THE TASK: The count of lines below that include the string "needs" is the whole answer.

- Opening Delimiter -

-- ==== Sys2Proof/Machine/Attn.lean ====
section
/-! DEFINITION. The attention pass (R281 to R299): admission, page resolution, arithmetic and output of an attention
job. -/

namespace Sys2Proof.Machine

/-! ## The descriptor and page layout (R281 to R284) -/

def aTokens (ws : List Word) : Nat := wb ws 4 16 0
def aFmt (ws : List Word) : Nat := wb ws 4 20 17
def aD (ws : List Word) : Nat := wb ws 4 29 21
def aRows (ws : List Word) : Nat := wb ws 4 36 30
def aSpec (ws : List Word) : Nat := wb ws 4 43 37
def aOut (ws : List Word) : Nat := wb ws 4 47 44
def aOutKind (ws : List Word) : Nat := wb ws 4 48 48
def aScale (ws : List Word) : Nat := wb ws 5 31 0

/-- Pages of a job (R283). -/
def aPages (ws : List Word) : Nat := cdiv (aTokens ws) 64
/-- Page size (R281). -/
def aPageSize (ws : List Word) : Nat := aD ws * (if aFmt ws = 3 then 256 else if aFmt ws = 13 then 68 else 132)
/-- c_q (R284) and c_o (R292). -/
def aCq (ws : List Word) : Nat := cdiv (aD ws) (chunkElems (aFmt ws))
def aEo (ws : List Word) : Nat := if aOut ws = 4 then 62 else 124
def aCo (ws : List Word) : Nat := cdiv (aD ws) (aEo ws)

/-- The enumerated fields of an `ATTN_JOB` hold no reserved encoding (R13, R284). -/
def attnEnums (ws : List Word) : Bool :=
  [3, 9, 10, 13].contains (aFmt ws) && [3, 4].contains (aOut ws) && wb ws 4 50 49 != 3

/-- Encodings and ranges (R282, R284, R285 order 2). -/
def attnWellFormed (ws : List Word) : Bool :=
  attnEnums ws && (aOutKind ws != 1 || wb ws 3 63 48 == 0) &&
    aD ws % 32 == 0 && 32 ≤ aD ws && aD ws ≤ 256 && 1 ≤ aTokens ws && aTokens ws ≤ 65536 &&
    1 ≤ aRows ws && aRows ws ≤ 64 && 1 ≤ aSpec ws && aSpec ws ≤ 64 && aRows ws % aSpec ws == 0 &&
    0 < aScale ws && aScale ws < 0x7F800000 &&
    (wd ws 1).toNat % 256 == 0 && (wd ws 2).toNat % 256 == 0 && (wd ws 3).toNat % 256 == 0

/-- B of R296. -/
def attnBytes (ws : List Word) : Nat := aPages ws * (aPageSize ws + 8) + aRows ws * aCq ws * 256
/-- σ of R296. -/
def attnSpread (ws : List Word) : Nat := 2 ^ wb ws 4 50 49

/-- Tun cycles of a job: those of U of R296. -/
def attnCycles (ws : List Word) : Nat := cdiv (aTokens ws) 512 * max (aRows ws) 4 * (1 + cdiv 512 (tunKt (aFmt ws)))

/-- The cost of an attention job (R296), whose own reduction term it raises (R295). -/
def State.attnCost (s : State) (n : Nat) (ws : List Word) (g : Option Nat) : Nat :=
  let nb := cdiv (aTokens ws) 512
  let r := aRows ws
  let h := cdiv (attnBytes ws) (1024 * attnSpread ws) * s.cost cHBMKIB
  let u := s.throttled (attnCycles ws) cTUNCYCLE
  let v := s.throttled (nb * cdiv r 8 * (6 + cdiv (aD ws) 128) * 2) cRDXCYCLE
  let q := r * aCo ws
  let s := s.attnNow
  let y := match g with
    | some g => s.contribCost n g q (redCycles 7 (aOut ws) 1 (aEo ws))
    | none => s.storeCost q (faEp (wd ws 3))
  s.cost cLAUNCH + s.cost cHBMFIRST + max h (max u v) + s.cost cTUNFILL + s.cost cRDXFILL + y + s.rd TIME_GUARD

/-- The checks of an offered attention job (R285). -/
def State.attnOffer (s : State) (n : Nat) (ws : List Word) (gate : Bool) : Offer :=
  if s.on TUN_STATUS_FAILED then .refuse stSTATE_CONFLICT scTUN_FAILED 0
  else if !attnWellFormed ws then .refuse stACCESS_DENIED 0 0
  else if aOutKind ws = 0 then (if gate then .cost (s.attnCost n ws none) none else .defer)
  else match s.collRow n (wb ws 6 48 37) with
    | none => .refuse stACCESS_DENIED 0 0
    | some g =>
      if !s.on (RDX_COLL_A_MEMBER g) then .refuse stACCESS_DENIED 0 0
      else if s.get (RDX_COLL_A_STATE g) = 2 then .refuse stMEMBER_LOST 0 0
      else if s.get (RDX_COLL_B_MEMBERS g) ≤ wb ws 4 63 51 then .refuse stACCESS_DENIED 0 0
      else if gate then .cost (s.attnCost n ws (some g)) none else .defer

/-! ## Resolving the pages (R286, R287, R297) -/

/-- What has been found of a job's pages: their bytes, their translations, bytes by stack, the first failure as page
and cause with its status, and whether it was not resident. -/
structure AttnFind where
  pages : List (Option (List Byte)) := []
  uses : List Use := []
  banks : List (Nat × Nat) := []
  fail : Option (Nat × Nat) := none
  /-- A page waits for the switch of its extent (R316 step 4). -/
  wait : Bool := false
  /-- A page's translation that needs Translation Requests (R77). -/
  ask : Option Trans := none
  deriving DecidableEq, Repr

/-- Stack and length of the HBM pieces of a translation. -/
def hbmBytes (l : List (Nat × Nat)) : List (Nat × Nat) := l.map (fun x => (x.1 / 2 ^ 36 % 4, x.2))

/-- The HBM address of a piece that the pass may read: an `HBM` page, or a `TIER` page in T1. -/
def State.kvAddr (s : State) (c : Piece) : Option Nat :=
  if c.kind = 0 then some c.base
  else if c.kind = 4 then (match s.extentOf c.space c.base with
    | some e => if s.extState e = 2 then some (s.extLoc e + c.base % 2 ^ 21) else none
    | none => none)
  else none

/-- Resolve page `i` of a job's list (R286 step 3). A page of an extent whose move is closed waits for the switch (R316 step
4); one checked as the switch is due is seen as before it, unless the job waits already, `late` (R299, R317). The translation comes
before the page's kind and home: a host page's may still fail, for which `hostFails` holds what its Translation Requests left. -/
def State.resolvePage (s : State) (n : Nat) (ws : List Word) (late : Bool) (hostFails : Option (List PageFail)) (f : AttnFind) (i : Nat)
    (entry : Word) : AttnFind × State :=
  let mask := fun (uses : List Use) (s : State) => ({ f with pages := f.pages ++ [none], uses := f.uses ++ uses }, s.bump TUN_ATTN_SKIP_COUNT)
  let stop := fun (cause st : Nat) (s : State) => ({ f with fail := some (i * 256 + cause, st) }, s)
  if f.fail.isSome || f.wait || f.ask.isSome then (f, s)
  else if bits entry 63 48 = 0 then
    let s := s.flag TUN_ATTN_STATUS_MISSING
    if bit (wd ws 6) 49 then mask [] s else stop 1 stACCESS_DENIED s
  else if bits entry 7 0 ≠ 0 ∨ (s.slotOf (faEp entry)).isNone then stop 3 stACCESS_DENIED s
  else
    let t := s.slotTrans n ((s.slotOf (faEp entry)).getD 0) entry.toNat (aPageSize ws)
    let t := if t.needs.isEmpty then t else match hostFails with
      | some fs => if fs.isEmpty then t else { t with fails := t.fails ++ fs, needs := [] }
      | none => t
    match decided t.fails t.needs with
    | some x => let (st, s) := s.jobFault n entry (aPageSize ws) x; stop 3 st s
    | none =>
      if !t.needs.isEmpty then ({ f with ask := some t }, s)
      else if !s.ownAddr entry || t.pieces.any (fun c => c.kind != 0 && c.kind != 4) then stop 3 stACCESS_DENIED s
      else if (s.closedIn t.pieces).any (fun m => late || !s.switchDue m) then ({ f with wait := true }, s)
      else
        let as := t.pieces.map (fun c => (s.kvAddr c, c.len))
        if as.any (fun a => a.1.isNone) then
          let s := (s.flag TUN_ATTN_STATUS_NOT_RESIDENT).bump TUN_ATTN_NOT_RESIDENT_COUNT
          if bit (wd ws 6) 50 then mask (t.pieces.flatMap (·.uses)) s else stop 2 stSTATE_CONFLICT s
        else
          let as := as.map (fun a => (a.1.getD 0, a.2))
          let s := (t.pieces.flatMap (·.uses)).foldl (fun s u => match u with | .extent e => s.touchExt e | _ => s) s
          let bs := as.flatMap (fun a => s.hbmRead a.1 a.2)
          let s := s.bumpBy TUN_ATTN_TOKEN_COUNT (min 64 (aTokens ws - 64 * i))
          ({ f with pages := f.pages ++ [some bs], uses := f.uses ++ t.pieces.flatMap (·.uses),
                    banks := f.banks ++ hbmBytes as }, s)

- Closing Delimiter -

SOLUTION FOR THIS TASK: 5